▶ [REQUIREMENT]: Instruction for the data below: set down exactly the lines from the line with "acknowledged (R231). -/" to the line with "def execFireCountClear (rq", inclusive, and no others.

(Records from a data source)
__________________________________________________
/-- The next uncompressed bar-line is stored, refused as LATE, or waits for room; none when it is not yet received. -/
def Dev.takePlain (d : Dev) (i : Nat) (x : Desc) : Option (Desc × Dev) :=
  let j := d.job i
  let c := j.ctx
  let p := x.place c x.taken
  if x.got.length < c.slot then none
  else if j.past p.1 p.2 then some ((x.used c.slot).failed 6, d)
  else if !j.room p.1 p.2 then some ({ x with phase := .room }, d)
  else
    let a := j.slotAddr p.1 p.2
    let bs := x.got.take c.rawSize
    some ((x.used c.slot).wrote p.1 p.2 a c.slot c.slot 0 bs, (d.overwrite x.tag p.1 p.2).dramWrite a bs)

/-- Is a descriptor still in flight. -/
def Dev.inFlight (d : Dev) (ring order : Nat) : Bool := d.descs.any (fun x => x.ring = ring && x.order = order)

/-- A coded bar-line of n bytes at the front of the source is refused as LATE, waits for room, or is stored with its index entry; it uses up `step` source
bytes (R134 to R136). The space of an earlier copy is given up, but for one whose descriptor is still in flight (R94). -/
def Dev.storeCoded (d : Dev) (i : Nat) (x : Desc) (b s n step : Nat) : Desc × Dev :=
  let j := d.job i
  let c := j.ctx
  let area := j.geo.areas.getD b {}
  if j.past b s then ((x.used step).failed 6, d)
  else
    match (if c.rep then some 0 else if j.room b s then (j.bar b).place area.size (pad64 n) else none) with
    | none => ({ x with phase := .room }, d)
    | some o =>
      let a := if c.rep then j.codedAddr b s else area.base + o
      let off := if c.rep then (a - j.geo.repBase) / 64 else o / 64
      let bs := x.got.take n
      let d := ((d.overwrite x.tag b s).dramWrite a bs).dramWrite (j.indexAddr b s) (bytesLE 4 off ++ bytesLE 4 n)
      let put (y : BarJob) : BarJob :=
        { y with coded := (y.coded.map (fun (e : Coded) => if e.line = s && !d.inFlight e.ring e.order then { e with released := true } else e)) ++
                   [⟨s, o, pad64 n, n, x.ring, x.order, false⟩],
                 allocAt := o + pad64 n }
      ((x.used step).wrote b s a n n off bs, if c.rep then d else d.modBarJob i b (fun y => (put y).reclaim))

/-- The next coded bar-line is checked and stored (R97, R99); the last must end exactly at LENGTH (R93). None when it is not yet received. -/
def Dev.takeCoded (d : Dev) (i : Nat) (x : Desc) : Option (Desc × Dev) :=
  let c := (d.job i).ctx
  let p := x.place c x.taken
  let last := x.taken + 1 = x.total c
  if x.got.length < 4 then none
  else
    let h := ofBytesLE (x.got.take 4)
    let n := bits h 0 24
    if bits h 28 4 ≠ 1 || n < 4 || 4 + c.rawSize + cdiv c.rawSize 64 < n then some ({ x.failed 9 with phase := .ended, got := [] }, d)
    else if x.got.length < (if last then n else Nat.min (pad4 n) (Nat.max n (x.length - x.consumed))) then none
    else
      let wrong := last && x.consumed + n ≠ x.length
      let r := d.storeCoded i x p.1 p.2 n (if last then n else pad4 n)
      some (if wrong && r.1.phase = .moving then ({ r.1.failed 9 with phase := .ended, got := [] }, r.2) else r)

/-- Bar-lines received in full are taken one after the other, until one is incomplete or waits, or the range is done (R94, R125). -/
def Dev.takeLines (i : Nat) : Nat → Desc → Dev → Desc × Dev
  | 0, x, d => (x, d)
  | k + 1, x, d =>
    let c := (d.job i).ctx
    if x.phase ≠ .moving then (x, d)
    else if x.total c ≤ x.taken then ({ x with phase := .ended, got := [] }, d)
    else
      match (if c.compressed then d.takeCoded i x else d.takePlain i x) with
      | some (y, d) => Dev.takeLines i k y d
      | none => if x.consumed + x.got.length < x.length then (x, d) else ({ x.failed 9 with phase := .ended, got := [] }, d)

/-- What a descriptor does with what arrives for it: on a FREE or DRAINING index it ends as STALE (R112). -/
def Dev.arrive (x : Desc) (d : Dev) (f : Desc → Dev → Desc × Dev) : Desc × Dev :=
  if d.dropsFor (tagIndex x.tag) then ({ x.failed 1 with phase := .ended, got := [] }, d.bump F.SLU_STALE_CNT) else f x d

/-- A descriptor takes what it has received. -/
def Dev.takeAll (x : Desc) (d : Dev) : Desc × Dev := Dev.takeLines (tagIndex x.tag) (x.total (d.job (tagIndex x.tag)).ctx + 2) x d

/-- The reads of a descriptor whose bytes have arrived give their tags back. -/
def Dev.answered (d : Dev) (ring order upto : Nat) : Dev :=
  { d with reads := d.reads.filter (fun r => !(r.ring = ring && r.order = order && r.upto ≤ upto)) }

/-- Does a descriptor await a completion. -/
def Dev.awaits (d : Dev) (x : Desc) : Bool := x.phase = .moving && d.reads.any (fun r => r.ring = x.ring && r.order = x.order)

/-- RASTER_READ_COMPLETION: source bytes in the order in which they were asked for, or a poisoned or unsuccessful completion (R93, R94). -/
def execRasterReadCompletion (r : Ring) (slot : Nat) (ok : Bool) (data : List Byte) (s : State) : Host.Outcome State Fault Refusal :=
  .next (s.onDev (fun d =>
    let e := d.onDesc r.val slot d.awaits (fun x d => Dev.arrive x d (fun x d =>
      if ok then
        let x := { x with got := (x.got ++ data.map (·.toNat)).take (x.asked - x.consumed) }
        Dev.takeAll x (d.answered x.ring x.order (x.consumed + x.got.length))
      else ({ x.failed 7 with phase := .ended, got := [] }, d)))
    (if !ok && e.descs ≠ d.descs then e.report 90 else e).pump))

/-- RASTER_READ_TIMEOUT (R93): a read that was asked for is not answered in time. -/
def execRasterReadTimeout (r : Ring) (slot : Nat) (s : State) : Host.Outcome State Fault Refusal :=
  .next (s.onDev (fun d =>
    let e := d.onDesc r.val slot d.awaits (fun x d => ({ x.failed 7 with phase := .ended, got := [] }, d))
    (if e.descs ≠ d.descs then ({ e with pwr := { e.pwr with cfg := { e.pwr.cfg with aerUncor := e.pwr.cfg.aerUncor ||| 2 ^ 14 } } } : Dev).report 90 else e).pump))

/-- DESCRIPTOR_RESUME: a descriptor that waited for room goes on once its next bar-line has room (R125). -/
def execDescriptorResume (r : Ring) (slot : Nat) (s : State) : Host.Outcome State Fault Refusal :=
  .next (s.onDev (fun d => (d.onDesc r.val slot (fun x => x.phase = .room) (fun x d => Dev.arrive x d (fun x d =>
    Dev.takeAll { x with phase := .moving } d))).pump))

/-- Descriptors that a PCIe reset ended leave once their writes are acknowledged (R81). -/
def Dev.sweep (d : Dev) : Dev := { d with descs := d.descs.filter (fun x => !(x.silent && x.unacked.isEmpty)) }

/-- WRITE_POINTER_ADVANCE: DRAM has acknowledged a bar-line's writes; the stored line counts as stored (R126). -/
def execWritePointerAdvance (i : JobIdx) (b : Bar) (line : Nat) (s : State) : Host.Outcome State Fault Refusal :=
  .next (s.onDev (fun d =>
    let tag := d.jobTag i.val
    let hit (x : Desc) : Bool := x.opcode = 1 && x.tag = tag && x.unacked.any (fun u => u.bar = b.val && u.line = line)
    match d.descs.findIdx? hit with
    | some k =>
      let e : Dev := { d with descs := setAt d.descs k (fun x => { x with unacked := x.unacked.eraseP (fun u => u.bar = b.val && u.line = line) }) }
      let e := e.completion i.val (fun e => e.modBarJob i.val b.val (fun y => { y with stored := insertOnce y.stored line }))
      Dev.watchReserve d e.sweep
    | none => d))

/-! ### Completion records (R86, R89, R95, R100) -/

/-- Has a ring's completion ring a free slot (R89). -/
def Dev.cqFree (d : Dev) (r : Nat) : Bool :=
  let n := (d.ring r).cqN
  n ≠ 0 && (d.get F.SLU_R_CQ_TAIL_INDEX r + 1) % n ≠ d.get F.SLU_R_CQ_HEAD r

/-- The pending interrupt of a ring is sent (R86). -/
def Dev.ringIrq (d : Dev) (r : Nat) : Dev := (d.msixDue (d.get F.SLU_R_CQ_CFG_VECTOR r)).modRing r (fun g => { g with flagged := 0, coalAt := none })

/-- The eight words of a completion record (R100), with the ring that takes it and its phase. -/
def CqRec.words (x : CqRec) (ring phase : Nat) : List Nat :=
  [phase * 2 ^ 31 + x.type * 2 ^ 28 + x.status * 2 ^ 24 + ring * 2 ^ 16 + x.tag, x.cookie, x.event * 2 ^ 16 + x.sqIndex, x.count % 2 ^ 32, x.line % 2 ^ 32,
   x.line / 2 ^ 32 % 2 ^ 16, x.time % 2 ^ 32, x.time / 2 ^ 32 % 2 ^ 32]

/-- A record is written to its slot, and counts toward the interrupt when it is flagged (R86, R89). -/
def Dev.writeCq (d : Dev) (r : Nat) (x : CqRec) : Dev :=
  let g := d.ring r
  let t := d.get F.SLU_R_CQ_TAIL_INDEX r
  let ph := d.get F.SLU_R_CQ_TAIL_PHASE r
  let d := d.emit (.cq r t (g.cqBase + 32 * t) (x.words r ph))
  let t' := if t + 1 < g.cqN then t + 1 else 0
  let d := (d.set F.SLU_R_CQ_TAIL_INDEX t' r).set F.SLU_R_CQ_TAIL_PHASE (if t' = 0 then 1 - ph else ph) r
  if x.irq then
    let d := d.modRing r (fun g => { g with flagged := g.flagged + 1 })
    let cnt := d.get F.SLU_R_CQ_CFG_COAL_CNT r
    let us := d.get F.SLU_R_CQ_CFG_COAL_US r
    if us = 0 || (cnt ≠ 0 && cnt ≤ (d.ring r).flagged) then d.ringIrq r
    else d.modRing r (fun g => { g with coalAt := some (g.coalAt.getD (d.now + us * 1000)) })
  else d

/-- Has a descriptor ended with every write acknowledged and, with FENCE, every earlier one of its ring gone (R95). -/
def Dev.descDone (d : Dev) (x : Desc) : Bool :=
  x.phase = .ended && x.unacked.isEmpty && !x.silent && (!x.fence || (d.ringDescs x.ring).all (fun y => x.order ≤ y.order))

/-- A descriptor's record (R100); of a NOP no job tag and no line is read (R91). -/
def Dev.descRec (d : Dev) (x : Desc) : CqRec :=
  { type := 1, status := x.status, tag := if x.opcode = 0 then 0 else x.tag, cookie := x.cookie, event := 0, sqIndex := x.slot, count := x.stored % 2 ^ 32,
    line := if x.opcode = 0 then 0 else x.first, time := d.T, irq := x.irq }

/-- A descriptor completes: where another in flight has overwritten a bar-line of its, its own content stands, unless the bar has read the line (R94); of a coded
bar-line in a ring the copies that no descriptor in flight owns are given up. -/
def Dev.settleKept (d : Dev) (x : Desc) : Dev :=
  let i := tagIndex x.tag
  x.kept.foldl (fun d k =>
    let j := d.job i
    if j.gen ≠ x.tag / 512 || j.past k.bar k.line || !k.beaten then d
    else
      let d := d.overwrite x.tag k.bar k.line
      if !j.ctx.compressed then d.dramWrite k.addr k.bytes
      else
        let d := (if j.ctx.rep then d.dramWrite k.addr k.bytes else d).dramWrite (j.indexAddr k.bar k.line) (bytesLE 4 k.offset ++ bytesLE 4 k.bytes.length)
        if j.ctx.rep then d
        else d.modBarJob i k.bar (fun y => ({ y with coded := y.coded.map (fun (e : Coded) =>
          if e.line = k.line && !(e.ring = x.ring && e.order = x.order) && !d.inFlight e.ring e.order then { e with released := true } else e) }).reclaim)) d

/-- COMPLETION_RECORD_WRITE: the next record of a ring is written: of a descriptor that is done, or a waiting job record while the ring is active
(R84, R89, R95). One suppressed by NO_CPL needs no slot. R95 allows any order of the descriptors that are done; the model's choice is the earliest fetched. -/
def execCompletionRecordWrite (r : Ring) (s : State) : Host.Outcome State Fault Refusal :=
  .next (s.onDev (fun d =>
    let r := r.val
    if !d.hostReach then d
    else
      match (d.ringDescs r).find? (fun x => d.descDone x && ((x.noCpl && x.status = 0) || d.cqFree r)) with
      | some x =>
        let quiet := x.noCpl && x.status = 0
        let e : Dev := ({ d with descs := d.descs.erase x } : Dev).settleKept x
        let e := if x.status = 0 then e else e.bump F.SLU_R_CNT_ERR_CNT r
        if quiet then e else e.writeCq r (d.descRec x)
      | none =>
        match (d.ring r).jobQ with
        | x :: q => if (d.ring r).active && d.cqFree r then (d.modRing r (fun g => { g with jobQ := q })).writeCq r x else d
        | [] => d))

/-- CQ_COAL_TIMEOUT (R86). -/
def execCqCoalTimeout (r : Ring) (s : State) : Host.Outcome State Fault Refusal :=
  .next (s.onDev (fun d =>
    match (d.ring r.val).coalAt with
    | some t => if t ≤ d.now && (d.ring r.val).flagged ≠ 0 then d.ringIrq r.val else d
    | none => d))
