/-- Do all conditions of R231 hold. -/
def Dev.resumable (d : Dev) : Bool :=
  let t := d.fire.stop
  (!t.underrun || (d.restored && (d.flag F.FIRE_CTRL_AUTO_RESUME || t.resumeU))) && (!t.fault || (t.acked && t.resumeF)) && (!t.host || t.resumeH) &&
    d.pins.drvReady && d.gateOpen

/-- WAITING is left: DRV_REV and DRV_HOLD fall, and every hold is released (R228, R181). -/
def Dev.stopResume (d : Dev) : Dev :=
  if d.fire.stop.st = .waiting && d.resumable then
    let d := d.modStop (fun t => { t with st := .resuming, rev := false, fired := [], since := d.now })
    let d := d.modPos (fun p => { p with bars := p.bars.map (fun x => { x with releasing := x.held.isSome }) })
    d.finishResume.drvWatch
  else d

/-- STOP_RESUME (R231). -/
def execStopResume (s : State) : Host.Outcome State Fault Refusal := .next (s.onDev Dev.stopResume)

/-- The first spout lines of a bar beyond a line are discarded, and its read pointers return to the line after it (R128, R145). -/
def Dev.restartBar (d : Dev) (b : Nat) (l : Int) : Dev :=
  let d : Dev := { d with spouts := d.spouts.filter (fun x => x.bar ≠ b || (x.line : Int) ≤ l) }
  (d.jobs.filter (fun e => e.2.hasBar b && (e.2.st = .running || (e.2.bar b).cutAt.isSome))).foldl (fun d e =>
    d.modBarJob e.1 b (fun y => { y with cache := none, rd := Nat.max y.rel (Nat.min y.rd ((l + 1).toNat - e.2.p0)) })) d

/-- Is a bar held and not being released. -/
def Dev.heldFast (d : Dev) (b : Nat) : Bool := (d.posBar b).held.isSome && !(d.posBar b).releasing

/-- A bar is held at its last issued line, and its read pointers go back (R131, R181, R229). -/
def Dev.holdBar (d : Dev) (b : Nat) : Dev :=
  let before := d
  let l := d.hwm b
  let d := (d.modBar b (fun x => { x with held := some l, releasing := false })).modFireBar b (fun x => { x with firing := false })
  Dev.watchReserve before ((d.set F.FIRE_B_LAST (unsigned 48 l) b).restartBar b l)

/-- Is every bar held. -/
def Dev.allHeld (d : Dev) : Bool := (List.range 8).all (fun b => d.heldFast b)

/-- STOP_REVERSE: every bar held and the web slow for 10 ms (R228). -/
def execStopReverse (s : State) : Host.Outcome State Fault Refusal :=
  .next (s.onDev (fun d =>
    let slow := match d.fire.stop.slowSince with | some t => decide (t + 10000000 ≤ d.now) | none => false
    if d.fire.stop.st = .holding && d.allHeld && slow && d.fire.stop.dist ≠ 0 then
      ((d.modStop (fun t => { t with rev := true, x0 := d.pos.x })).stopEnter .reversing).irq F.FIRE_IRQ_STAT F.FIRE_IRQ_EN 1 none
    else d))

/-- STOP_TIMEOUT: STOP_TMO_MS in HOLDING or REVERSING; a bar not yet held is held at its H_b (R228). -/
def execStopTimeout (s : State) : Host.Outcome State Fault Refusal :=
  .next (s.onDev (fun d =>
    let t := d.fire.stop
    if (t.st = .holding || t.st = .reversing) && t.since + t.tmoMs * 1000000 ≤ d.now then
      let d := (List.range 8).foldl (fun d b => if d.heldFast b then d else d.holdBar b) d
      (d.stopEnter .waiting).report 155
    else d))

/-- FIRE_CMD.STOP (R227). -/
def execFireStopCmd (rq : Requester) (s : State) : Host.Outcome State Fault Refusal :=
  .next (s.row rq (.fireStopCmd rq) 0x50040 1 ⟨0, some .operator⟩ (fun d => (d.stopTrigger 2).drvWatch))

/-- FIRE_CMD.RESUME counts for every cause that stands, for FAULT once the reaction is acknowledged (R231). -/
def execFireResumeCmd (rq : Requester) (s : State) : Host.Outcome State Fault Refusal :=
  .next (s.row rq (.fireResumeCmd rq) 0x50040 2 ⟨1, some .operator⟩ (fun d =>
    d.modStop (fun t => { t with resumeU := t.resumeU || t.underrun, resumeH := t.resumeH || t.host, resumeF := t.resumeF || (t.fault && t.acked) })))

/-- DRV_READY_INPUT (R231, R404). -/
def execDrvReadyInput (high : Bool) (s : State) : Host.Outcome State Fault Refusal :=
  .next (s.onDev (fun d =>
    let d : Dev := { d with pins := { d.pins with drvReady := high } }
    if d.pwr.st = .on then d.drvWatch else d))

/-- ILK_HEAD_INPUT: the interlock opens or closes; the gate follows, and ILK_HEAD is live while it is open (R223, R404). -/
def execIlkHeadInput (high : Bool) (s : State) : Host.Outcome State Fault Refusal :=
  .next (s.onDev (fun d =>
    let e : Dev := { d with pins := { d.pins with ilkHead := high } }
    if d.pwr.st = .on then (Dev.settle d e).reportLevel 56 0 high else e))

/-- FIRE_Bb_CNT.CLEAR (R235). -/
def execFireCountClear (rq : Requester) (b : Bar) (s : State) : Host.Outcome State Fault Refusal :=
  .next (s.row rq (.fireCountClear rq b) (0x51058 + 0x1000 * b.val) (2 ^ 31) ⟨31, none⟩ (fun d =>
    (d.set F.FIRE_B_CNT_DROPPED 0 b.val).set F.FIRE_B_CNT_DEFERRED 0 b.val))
__________________________________________________
▶ [ANSWER BELOW]:
/-- FIRE_CMD.RESUME counts for every cause that stands, for FAULT once the reaction is acknowledged (R231). -/
def execFireResumeCmd (rq : Requester) (s : State) : Host.Outcome State Fault Refusal :=
  .next (s.row rq (.fireResumeCmd rq) 0x50040 2 ⟨1, some .operator⟩ (fun d =>
    d.modStop (fun t => { t with resumeU := t.resumeU || t.underrun, resumeH := t.resumeH || t.host, resumeF := t.resumeF || (t.fault && t.acked) })))

/-- DRV_READY_INPUT (R231, R404). -/
def execDrvReadyInput (high : Bool) (s : State) : Host.Outcome State Fault Refusal :=
  .next (s.onDev (fun d =>
    let d : Dev := { d with pins := { d.pins with drvReady := high } }
    if d.pwr.st = .on then d.drvWatch else d))

/-- ILK_HEAD_INPUT: the interlock opens or closes; the gate follows, and ILK_HEAD is live while it is open (R223, R404). -/
def execIlkHeadInput (high : Bool) (s : State) : Host.Outcome State Fault Refusal :=
  .next (s.onDev (fun d =>
    let e : Dev := { d with pins := { d.pins with ilkHead := high } }
    if d.pwr.st = .on then (Dev.settle d e).reportLevel 56 0 high else e))

/-- FIRE_Bb_CNT.CLEAR (R235). -/
def execFireCountClear (rq : Requester) (b : Bar) (s : State) : Host.Outcome State Fault Refusal :=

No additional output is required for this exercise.